Supernus Pharmaceuticals

Status and phase

Enrolling

Phase 2

Conditions

Focal Onset Seizures

Treatments

Drug: SPN-817

Study type

Interventional

Funder types

Industry

Identifiers

NCT07141329

817P210

Details and patient eligibility

About

This is a Phase 2b open-label extension study to evaluate the long-term safety and efficacy of SPN-817.

Full description

This is a Phase 2b, multicenter, open-label extension, one-year, safety, tolerability, and efficacy study in adults who previously completed an applicable double-blind SPN-817 clinical study.

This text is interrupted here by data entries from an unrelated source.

theorem State.refusePost_frame (s b d i code) : Change [.out, .mem, .host, .mbox] s (State.refusePost s b d i code) := by
  unfold State.refusePost
  with_reducible repeat' first
    | (apply partsIn.id; with_unfolding_all rfl)
    | apply Change.refl
    | apply Change.tr ?_ (State.writeVirt_frame ..) ?_
    | apply Change.tr ?_ (State.berthEvent_frame ..) ?_
    | split
    | dsimp +zetaDelta only

theorem State.runPost_frame (s b d v) :
    Change [.out, .mem, .chans, .berths, .host, .mbox, .fabric] s (State.runPost s b d v) := by
  unfold State.runPost
  with_reducible repeat' first
    | (apply partsIn.id; with_unfolding_all rfl)
    | apply Change.refl
    | apply Change.ite ?_ ?_
    | apply Change.tr ?_ (State.refusePost_frame ..) ?_
    | apply Change.tr ?_ (State.startRound_frame ..) ?_
    | split

theorem execPostRegisterWrite_frame (die value s) : ChangeO [.fabric] s (execPostRegisterWrite die value s) := by
  unfold execPostRegisterWrite
  with_reducible repeat' first
    | (apply partsIn.id; with_unfolding_all rfl)
    | apply Change.refl
    | apply ChangeO.mk ?_
    | apply Change.tr ?_ (State.post_frame ..) ?_
    | split

theorem execExchPostTake_frame (die s) :
    ChangeO [.out, .mem, .chans, .berths, .host, .mbox, .fabric] s (execExchPostTake die s) := by
  unfold execExchPostTake
  with_reducible repeat' first
    | (apply partsIn.id; with_unfolding_all rfl)
    | apply Change.refl
    | apply ChangeO.mk ?_
    | apply Change.tr ?_ (State.runPost_frame ..) ?_
    | apply Change.tr ?_ (State.modExch_frame ..) ?_
    | split

theorem Change.engineIn {l s} {t : State} {die idx : Nat} {result : Bool} {f : Nat → Bytes → State → State} (h : Change l s t)
    (w : partsIn [.out, .host, .mbox, .fabric] l = true) (k : ∀ a b u, Change l s u → Change l s (f a b u)) : Change l s (t.engineIn die idx result f) := by
  unfold State.engineIn
  split
  · exact h
  · split
    · exact h
    · extract_lets u
      have j : Change l s u := h.tr (State.modExch_frame _ _ _) (partsIn.trans rfl w)
      split
      · exact j.tr (State.ghostDrop_frame _) (partsIn.trans rfl w)
      · split
        · exact j.tr (State.ghostDrop_frame _) (partsIn.trans rfl w)
        · exact k _ _ _ j

theorem execExchPacketArrival_frame (die idx s) :
    ChangeO [.out, .mem, .chans, .berths, .host, .mbox, .fabric] s (execExchPacketArrival die idx s) := by
  unfold execExchPacketArrival
  with_reducible repeat' first
    | (apply partsIn.id; with_unfolding_all rfl)
    | apply Change.refl
    | apply ChangeO.mk ?_
    | apply Change.engineIn ?_ ?_ fun _ _ _ _ => ?_
    | apply Change.tr ?_ (State.contribIn_frame ..) ?_
    | assumption

theorem execExchResultArrival_frame (die idx s) :
    ChangeO [.out, .mem, .host, .mbox, .fabric] s (execExchResultArrival die idx s) := by
  unfold execExchResultArrival
  with_reducible repeat' first
    | (apply partsIn.id; with_unfolding_all rfl)
    | apply Change.refl
    | apply ChangeO.mk ?_
    | apply Change.engineIn ?_ ?_ fun _ _ _ _ => ?_
    | apply Change.tr ?_ (State.resultIn_frame ..) ?_
    | assumption

theorem execExchDeadline_frame (die bucket s) : ChangeO [.out, .host, .mbox, .fabric] s (execExchDeadline die bucket s) := by
  unfold execExchDeadline
  with_reducible repeat' first
    | (apply partsIn.id; with_unfolding_all rfl)
    | apply Change.refl
    | apply ChangeO.mk ?_
    | apply Change.tr ?_ (State.exchEvent_frame ..) ?_
    | split

end Sys2Proof.Machine
end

This study will include a double-blind Dose Titration/Bridging Period of 8-10 weeks in which SPN-817 will be titrated to the participant's maximum tolerated dose based on response. Following the Dose Titration/Bridging Period, participants will enter an Open Label Extension (OLE) Period of 42-44 weeks. When participants finish the OLE Period, they will initiate a Tapering Period (up to 4 weeks) followed by an End-of-Tapering Period video contact (VC) after the last dose of study drug. The duration of study treatment before starting the 4-week Tapering Period will be one year (52 weeks).

Enrollment

100 estimated patients

Sex

All

Ages

18+ years old

Volunteers

No Healthy Volunteers

Inclusion criteria

Completed antecedent SPN-817 double-blind study
Taking a stable dosage regimen (maintained during the antecedent study) of at least one antiseizure medication (ASM) and no more than 4 ASMs

Exclusion criteria

Has current nonepileptic events that could be confused by the participant and/or study staff as epileptic seizures
Has any suicidal behavior or suicidal ideation related to Item 4 (active suicidal ideation with some intent to act without specific plan) or Item 5 (active suicidal ideation with specific plan and intent) based on the Columbia-Suicide Severity Rating Scale (C-SSRS) assessments in the antecedent study and at Visit 1 or more than one lifetime suicide attempt.